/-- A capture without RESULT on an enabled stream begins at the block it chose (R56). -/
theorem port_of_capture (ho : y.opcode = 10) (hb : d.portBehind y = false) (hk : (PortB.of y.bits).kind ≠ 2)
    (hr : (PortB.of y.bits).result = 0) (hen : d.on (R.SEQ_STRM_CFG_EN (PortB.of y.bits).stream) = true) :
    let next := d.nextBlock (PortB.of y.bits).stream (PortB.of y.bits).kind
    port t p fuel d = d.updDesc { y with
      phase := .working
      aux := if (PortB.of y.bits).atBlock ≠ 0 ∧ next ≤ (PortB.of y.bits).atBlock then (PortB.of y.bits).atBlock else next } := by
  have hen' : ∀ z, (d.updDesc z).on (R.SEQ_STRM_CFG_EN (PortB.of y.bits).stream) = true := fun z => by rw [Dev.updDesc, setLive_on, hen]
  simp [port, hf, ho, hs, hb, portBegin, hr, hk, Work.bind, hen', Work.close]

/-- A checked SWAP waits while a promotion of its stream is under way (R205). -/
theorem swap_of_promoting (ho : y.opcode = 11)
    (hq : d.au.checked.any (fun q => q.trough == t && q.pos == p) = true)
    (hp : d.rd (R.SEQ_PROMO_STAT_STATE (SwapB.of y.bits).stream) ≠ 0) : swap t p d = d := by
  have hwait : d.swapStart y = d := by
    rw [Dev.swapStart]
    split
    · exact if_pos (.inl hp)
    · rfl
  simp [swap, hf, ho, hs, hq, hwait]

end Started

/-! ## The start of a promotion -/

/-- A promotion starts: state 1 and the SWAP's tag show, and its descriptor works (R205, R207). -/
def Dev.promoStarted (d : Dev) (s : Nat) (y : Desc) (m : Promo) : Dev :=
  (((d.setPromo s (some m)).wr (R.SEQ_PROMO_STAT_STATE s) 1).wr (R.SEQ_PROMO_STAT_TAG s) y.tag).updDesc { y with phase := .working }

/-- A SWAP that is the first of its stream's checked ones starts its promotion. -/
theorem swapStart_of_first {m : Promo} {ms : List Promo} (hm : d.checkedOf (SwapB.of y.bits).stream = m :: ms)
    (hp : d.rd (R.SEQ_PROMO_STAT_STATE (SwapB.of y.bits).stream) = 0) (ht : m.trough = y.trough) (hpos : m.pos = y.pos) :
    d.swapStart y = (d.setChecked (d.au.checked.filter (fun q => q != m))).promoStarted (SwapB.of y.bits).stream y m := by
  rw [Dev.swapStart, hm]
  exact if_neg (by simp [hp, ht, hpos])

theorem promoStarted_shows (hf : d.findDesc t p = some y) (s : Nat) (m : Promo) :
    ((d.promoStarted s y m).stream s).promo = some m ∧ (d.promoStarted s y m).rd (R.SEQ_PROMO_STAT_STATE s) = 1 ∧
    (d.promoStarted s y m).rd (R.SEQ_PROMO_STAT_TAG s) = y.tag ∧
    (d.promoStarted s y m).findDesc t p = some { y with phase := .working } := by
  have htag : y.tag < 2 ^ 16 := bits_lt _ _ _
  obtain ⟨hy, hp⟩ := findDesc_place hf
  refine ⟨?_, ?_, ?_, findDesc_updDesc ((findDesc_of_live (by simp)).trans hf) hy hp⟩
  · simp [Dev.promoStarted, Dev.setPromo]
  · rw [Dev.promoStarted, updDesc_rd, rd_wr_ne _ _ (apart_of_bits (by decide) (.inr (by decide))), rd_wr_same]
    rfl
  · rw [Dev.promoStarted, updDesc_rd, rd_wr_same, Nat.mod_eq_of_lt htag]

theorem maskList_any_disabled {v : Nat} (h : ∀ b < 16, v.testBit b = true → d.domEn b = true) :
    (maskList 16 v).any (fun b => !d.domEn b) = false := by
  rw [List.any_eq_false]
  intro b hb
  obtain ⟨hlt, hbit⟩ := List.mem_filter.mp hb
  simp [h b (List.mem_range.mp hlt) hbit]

== == ==

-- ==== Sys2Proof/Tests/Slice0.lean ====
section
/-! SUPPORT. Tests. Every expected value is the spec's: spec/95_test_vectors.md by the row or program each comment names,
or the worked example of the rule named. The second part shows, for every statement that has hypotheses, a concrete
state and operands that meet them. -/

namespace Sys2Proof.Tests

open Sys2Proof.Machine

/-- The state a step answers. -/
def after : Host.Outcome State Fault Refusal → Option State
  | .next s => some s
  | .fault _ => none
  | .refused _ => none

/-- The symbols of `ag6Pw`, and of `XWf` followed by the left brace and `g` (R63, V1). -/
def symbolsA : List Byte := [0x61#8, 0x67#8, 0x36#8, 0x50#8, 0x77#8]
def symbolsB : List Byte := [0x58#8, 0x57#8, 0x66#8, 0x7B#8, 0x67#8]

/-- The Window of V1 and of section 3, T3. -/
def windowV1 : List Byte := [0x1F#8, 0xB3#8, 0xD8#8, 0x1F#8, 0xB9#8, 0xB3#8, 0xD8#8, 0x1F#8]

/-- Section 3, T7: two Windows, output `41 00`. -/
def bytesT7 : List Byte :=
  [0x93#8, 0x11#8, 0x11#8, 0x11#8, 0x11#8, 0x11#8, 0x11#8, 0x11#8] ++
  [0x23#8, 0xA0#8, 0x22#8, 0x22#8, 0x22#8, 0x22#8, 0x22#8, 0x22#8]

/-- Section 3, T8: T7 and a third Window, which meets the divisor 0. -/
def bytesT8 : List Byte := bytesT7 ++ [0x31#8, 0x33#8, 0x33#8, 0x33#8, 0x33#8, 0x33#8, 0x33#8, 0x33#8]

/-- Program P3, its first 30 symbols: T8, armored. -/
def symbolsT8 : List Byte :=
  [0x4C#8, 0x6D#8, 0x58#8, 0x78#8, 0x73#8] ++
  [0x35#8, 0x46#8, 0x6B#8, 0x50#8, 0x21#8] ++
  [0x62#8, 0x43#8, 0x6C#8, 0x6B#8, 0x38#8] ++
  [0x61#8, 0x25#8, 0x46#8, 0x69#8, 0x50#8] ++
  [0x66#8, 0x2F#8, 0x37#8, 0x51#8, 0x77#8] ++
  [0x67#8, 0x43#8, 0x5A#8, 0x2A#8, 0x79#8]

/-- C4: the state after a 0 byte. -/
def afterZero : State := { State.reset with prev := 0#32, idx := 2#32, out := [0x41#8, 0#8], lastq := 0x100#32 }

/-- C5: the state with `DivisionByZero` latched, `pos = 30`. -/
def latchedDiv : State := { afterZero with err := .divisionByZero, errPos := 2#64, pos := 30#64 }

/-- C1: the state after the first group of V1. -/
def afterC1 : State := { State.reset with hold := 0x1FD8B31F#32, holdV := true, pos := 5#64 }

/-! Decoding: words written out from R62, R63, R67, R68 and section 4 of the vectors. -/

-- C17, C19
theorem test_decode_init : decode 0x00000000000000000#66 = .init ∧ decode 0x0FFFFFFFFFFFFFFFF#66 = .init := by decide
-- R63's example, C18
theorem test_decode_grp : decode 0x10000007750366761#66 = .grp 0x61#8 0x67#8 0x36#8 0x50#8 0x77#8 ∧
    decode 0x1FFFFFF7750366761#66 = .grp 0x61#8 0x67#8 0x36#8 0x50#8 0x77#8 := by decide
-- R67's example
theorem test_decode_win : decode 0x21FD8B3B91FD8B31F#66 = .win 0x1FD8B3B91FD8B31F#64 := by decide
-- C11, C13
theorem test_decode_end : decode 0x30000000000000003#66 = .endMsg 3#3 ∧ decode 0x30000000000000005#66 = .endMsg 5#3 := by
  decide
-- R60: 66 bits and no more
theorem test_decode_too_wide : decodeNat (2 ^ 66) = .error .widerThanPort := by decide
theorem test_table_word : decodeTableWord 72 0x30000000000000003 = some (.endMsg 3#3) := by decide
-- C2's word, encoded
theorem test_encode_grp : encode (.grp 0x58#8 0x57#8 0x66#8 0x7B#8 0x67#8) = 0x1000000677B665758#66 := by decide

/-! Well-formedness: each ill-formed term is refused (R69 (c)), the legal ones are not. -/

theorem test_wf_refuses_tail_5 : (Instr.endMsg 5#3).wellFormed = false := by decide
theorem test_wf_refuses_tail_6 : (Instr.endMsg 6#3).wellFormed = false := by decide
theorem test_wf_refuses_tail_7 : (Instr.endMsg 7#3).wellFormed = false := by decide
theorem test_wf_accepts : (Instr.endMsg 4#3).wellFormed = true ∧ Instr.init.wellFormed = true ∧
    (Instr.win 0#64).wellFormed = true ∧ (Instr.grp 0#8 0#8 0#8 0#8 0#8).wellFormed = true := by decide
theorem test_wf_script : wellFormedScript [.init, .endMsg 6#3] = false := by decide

== == ==

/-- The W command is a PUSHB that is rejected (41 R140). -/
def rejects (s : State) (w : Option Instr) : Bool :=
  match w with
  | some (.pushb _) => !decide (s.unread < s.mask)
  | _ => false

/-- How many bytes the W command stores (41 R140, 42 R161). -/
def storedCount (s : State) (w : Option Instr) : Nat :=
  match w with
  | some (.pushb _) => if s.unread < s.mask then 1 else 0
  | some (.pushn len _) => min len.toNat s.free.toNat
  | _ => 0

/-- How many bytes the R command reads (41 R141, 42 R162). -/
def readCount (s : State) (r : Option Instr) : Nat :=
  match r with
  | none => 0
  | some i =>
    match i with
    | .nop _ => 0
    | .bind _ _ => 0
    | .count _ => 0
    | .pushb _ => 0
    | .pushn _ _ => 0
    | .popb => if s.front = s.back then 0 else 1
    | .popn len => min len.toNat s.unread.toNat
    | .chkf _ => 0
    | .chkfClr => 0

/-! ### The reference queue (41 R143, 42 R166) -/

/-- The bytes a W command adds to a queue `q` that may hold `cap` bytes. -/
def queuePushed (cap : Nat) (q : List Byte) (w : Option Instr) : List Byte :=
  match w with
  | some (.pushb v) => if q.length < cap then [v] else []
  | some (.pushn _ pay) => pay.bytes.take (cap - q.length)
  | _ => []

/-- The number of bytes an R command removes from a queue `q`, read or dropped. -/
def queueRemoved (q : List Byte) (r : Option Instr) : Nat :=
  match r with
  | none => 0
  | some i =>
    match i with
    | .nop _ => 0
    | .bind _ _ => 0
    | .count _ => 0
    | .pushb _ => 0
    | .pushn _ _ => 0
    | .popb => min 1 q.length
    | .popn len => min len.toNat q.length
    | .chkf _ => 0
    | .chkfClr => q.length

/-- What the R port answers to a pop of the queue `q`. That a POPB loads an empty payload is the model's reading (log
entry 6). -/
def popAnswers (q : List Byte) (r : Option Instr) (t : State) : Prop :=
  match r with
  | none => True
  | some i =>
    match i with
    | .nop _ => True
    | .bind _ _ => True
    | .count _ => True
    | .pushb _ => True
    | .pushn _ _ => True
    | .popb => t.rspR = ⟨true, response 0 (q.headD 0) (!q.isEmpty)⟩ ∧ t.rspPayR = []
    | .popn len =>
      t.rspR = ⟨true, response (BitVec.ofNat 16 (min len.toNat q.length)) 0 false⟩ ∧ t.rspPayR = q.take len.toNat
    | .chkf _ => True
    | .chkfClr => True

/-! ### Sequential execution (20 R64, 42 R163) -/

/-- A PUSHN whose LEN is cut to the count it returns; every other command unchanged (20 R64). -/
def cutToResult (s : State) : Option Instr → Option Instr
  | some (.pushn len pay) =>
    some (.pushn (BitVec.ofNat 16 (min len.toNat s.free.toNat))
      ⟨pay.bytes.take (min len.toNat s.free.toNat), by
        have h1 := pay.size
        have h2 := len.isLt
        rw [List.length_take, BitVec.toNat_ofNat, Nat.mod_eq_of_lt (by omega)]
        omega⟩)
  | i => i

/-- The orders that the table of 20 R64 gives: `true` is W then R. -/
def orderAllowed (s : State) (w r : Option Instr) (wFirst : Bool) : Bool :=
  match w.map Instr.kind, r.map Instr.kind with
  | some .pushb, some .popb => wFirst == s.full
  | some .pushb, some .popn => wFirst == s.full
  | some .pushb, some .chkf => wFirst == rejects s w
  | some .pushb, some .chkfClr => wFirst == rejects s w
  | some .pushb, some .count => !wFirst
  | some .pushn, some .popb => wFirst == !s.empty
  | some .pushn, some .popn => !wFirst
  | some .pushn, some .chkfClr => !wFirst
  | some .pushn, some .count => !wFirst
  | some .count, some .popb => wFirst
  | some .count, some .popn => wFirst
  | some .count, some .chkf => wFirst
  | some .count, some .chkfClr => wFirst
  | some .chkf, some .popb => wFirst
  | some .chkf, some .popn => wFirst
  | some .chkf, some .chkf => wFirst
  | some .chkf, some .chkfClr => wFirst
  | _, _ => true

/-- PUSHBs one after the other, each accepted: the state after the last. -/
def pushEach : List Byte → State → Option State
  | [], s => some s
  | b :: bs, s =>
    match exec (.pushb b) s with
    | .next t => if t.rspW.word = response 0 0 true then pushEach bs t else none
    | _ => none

== == ==

### ACTIVITY
Some lines in the data above hold the string "example". Find and copy each of them.

### ANSWER TO THE EXERCISE
or the worked example of the rule named. The second part shows, for every statement that has hypotheses, a concrete
-- R63's example, C18
-- R67's example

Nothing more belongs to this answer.